I have been using exchanges for a year now, but after all this craziness happening with the withdrawals, I decided to slowly start DCA-ing on Metamask, because I wanted to keep my crypto off exchanges.
I do not have my secret recovery phrase nowhere digitally, its in my house on paper and I live alone. No one could read it. I did not give away my phone to anyone not for a short amount of time when the scam happened. I was at home, no one could unlock with my Face ID.

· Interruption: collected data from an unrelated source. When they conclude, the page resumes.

/-- Quiley (R312 to R340). -/
structure Quiley where
  running : Bool
  reqs : List Serve
  /-- Requests of other packages registered here as their shadow peer (R337). -/
  registrations : List Serve
  /-- Models by partition × 16 + slot. -/
  models : Map (Option ModelPackage)
  policy : Map Policy
  pairs : Map QPair
  /-- The step each partition runs. -/
  steps : Map (Option ServeStep)
  stepCount : Map Nat
  /-- Counters and table slots (whose buffers are the pages of that slot) quarantined until a time (R335). -/
  quarantine : List (Nat × Nat)
  quarantined : List (Nat × Nat)
  /-- Stack halves whose Shared commands Quiley holds (R336): stack × 2 + half, and since when it was idle. -/
  repairHold : List (Nat × Nat)
  /-- When the leader's SCC took the queues up (R313). -/
  resumedAt : Nat
  /-- Request slots that the step watched by a monitor carries, by die × 64 + monitor (R359). -/
  watches : Map (List Nat)
  /-- The number of the next request. -/
  nextUid : Nat
  /-- Stack commands of steps not yet sent, in the order in which they go; and groups with members still to be sent. -/
  unsent : List StepCmd
  groups : List StepGroup
  /-- When the gap after each partition's last step ends (R329). -/
  gapUntil : Map Nat
  /-- Page copies that have ended: what they moved and their status (R214). -/
  landed : List ((Nat × Nat × Nat × Nat) × Nat)
deriving DecidableEq, Repr

/-! ### Housekeeping -/

/-- A current channel (R368 to R372), beside its registers. Currents are in mA, voltages in mV. -/
structure Chan where
  /-- Successive samples below the low-range point, and invalid samples a switch still has to come. -/
  lowRun : Nat
  invalidLeft : Nat
  /-- Voltages of the invalid samples that wait for interpolation, oldest first, and the last valid sample. -/
  pendMv : List Nat
  lastValid : Nat
  tripRun : Nat
  mismatchRun : Nat
  /-- Since when every sample has been below warn_a; since when a failed channel has read valid. -/
  belowSince : Option Nat
  goodSince : Option Nat
  /-- The last sample as the package total counts it, and its voltage. -/
  capMa : Nat
  mv : Nat
  /-- Energy below one µJ, in pJ. -/
  ePj : Nat
deriving DecidableEq, Repr

/-- The command types of the AVSBus that the package uses (R378). No rule has the HKC send a status read or read a voltage
back. -/
inductive AvsKind where
  | setVolt | readVolt | readCur | readTemp | status | off
deriving DecidableEq, Repr

/-- Waiting AVSBus transactions (R379): urgency class, rail select, command type, target in mV, and tries so far. -/
structure AvsReq where
  urgency : Nat
  sel : Nat
  kind : AvsKind
  mv : Nat
  tries : Nat
deriving DecidableEq, Repr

My Metamask is connected to Plutus exchange on Brave Browser, it asks for my simple password, anytime I connect it. So that password may have been hacked, which is equivalent to my FaceID on my iPhone.
Today I logged in to see my eth, and poof its gone. It had been sent to an another address. I dont understand how this could happen? How can someone send my money to their address only with my browser login password. If someone logs in from an another device it should ask my 12 world phrase, no? I have sent the daily dca to my CDC address to see how easy it to send it. I added my CDC address just in case like in a month ago, so I dont know for new addresses is 24h required?
Thankfully “its only” a 100 euros, but thats like 2 weeks of food or my whole month’s bills where I live. I am obviously mad, how can something like this happen. Even CDC had more security with 2FA, 24h whitewashing address than the secret recovery key Metamask Wallet.
This is the scammer address btw: https://etherscan.io/address/0xe34f6a76abc77b07158fa07d3069167dc62cdb6a
I dont know what I did wrong, I am very cautious, I am simply infuriating that I could have been like 1000 or 10 000 euros too. And a scammer could get my money with only with my Metamask login password not even my recovery phrase. Maybe not my keys not my crypto but I am definitely going back to Crypto.com.